Sie sind Forschungsgruppenleiter – welche Tipps haben Sie für Nachwuchswissenschaftler:innen?
AG: Meine Empfehlungen sind meistens sehr individuell. Wenn jemand z.B. nicht in die Wissenschaft will und nach der Promotion eher praxisbezogen arbeiten möchte, sollte eine Veröffentlichung auch in einem entsprechenden Praktiker:innen-Journal erfolgen, um sich als Expert:in zu positionieren. Ich empfehle jungen Doktorand:innen, die in der Wissenschaft bleiben wollen, eher auf Qualität als auf Schnelligkeit zu setzen. Aber wenn ich das Ergebnis gut finde, ermuntere ich auch, es in die Öffentlichkeit zu geben. Open Science kann zu Feed-Forward Mechanismen in der Forschung führen. Was heißt das? Ich habe in der Kommunikation mit der Öffentlichkeit gemerkt, dass sich neue Gedankengänge erschließen, die nicht nur etwas Bestehendes verbessern, sondern etwas Neues kreieren. Durch Open Science kommen wir auf neue Ideen. Und das finde ich zentral wichtig, dass ein Prozess nach vorne stattfindet.
Vielen Dank!
Das Interview wurde geführt von Dr. Doreen Siegfried.
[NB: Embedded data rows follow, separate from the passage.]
-- ==== Sys2Proof/Machine/Memory.lean ====
section
/-! DEFINITION. A byte memory as a list of (address, byte) cells in one canonical form (spec/20_memory.md R60). `blank` is what
an address that no cell lists holds: `none` for MSG (unspecified, U1), `some 0` for RAW (CONFIG zero-fills it, R121). -/

namespace Sys2Proof.Machine.Memory

/-- What MSG holds at an address that no cell lists: no value of the model's (R35, R40, U1; assumption 1). -/
def msgBlank : Option Byte := none

/-- What RAW holds at a live address that no cell lists: zero (R121, R122). -/
def rawBlank : Option Byte := some 0

/-- The byte a memory lists at an address. -/
def get? : List Host.Cell → Nat → Option Byte
  | [], _ => none
  | (k, b) :: rest, a => if a = k then some b else get? rest a

/-- List `b` at `a`, in the place that keeps the addresses rising. -/
def insert (a : Nat) (b : Byte) : List Host.Cell → List Host.Cell
  | [] => [(a, b)]
  | (k, c) :: rest =>
    if a < k then (a, b) :: (k, c) :: rest
    else if a = k then (a, b) :: rest
    else (k, c) :: insert a b rest

/-- List nothing at `a`. -/
def erase (a : Nat) : List Host.Cell → List Host.Cell
  | [] => []
  | (k, c) :: rest => if a = k then erase a rest else (k, c) :: erase a rest

/-- Write one byte. Writing what an unlisted address holds lists nothing. -/
def write (blank : Option Byte) (a : Nat) (b : Byte) (m : List Host.Cell) : List Host.Cell :=
  if some b = blank then erase a m else insert a b m

/-- The canonical form: addresses strictly rise and no cell lists the blank value. -/
def wf (blank : Option Byte) (m : List Host.Cell) : Bool :=
  decide (m.Pairwise (fun c d => c.1 < d.1)) && m.all (fun c => decide (some c.2 ≠ blank))

/-- Every listed address is below `n`. -/
def below (n : Nat) (m : List Host.Cell) : Bool := m.all (fun c => decide (c.1 < n))

/-- The byte RAW holds at an address (R12, R36). -/
def rawRead (m : List Host.Cell) (a : Nat) : Byte := (get? m a).getD 0

/-- Write a byte of RAW (R12, R36). -/
def rawWrite (m : List Host.Cell) (a : Nat) (b : Byte) : List Host.Cell := write rawBlank a b m

/-- The byte MSG holds at an address after reset number `epoch` (R12, R35): a byte the host has written, else a free value (U1). -/
def msgRead (epoch : Nat) (m : List Host.Cell) (a : Nat) : Byte := (get? m a).getD (Config.msgFree epoch a)

/-- Write a byte of MSG (R35). -/
def msgWrite (m : List Host.Cell) (a : Nat) (b : Byte) : List Host.Cell := write msgBlank a b m

end Sys2Proof.Machine.Memory
end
Das Interview wurde geführt am 01.06.2021.
Über Dr. Ali Aslan Gümüsay
Ali Aslan Gümüsay ist Forschungsgruppenleiter Innovation, Entrepreneurship & Gesellschaft am Alexander von Humboldt Institut für Internet und Gesellschaft (HIIG) sowie Habilitand an der Universität Hamburg. Zudem leitet er das DFG-Netzwerk „Grand Challenges & New Forms of Organizing“. Ali Aslan Gümüsay studierte Management an der Saïd Business School, University of Oxford, wo er auch promoviert wurde. Von 2014 bis 2016 war er Lecturer in Management am Magdalen College, University of Oxford. In seiner Forschung konzentriert sich Ali Aslan Gümüsay auf die vier Bereiche: (1) Werte, Sinn & Hybridität in Entrepreneurship; (2) gesellschaftliche Herausforderungen, Innovation & neue Formen des Organisierens; (3) gesellschaftliche Komplexität und Wissenschaft; sowie (4) Digitalisierung, KI und die Zukunft der Arbeit/Führung.